One of the most interesting parts of Super League’s opening weekend came not on the pitch, where Leeds, Huddersfield and – for 20 minutes at least – Warrington all impressed, but in a newspaper column.

Writing in The Times, Jamie Peacock took up the paper’s ‘Saturday Soapbox’ to give his views on the state of the game in World Cup year.

Peacock’s efforts went widely unreported due to them being hidden behind a pay-wall.

But from this vantage point at least, they looked distinctly like a man firing a first warning shot to the sport’s leaders.

The overall message was to urge positivity as the World Cup approaches. “It’s a glass half-full season,” he wrote.

But when someone as intelligent, passionate and deep-thinking as Peacock describes 2013 as ‘make or break’, maybe it’s time to start listening. “If we don’t get it right,” warned the former England captain, “there are enough cracks to cause lasting damage.”

He added: “When I eventually hang up my boots, I’ll be seeking an administrative role… as an administrator you can shape the sport.

“I’m part of a generation… who feel it’s important that people who have played at the highest level are helping to run the game. We need to know what the sport is going to look like in ten years’ time. I don’t see a long-term strategy with the RFL. The sport picked itself up after a fairly disastrous 2000 World Cup, but is leading a hand-to-mouth existence.”

Remember, this was the England captain less than a year ago. When someone with such status is openly saying things like that, Nigel Wood should be feeling particularly uncomfortable.

The biggest challenge for any player wanting a major administrative role would be getting to grips with the internal politics at Red Hall and the RFL’s relationships with Super League clubs.

But if Peacock – or any of his peers – managed to master that, the next few years could be particularly interesting.

Would you like to see Peacock take a leading role at the RFL? Drop your comments in the box below.

Two days since the new match officials’ shirt was last seen in public, have your eyes stopped bleeding yet?

They look like one of those magic eye pictures that were all the rage in the 90s – but in the colours of the psychedelic vomit produced by the luminous drinks that teenagers seem to have a particular attraction to.

Who designs them?
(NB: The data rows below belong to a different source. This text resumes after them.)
-- ==== Sys2Proof/Safety.lean ====
section
/-!
DEFINITION. The vocabulary of the claims: a safe state and a good state of the driver, a run, the range of XLEN bits, and the two
changes of a state (renamed registers, other values of the parameters no rule reads) that claims compare runs over.
-/
namespace Sys2Proof.Machine

/-- `r` lies in the range of `n` signed bits, written out as 00_scope.md R28 writes `fits_XLEN`. -/
abbrev FitsSigned (n : Nat) (r : Int) : Prop := -(2 : Int) ^ (n - 1) ≤ r ∧ r ≤ (2 : Int) ^ (n - 1) - 1

/-- A decoded word stands for opcode `op` exactly when its opcode field matches `m` under the mask of the opcode field
(30_encoding.md R77). -/
def EncodedAs (op : Opcode) (m : Word) : Prop :=
  ∀ (cfg : Config) (w : Word) (i : Instr), decode cfg w = .ok i → (i.op = op ↔ w &&& 0x7C000000 = m)

/-- The signed value a register holds, `none` for `⊥`. -/
def State.regValue (s : State) (j : Reg) : Option Int := (s.readReg j).map BitVec.toInt

/-- The run has not ended in an error (43_reference_driver.md R181). -/
def State.safe (s : State) : Prop := ∀ e, s.status ≠ .error e

/-- The relations between the driver's pieces of state that every step keeps (R181 to R189): the instance is legal (R229);
`0 <= idx <= n`; a run that is DONE has used up the program, and one in ERROR stands at the failing word (R189); `cc` is
`⊥` exactly until the first successful exec (R181). -/
structure State.Inv (s : State) : Prop where
  config : s.cfg.wf
  inProgram : s.idx ≤ s.prog.length
  doneAtEnd : s.status = .done → s.idx = s.prog.length
  errorAtWord : ∀ e, s.status = .error e → s.idx < s.prog.length
  ccSet : s.cc = none ↔ s.idx = 0

/-- `t` is the state after `k` steps of the machine from `s`, none of which stopped. -/
def reachesIn (k : Nat) (s t : State) : Prop := core.run k s = .next t

/-! ## Renamed registers (R192) -/

/-- An error with the register it names renamed. -/
def renameErr (p : Equiv.Perm Reg) : RunErr → RunErr
  | .unwrittenRegister j => .unwrittenRegister (p j)
  | e => e

/-- A status with the register its error names renamed. -/
def renameStatus (p : Equiv.Perm Reg) : Status → Status
  | .error e => .error (renameErr p e)
  | st => st

/-- The register file in which register `p j` holds what register `j` held. -/
def renameFile {xlen : Nat} (p : Equiv.Perm Reg) (x : RegFile xlen) : RegFile xlen :=
  Vector.ofFn fun j => readFile x (p.symm j)

/-- The state with its registers renamed. -/
def State.rename (p : Equiv.Perm Reg) (s : State) : State :=
  { s with x := renameFile p s.x, status := renameStatus p s.status }

/-- The instruction with its three registers renamed. -/
def renameInstr (p : Equiv.Perm Reg) (i : Instr) : Instr :=
  Instr.ofFields i.op i.cond (p i.rt) (p i.rs1) (p i.rs2) i.off

/-! ## Parameters that no step reads (00_scope.md R18, 70_reset_and_hazards.md R233) -/

/-- Values for the parameters that no rule of the driver's step reads. -/
structure Unread where
  condAlways : Fin 16
  inW : Nat
  byteOrder : List (Fin 4)
  lat : Nat

/-- The same state of an instance with other values of those parameters. -/
def State.withUnread (u : Unread) (s : State) : State :=
  { s with cfg := { s.cfg with condAlways := u.condAlways, inW := u.inW, byteOrder := u.byteOrder, lat := u.lat } }

end Sys2Proof.Machine
end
Who adds those colours and thinks ‘yeah, that looks good’?

And who, when the shirts have actually been produced, still persists with them – presumably in the belief they’ll attract something other than mockery? 

Rugby league referees have got a hard enough job without unnecessary stupidity like this.

Finally, a quick word on BBC commentator David Oates, who died on Sunday, aged 50.

Despite being on nodding terms for a decade or so, I only got to know David properly over the last six months. It turns out he was brilliant company. We’ll all miss him.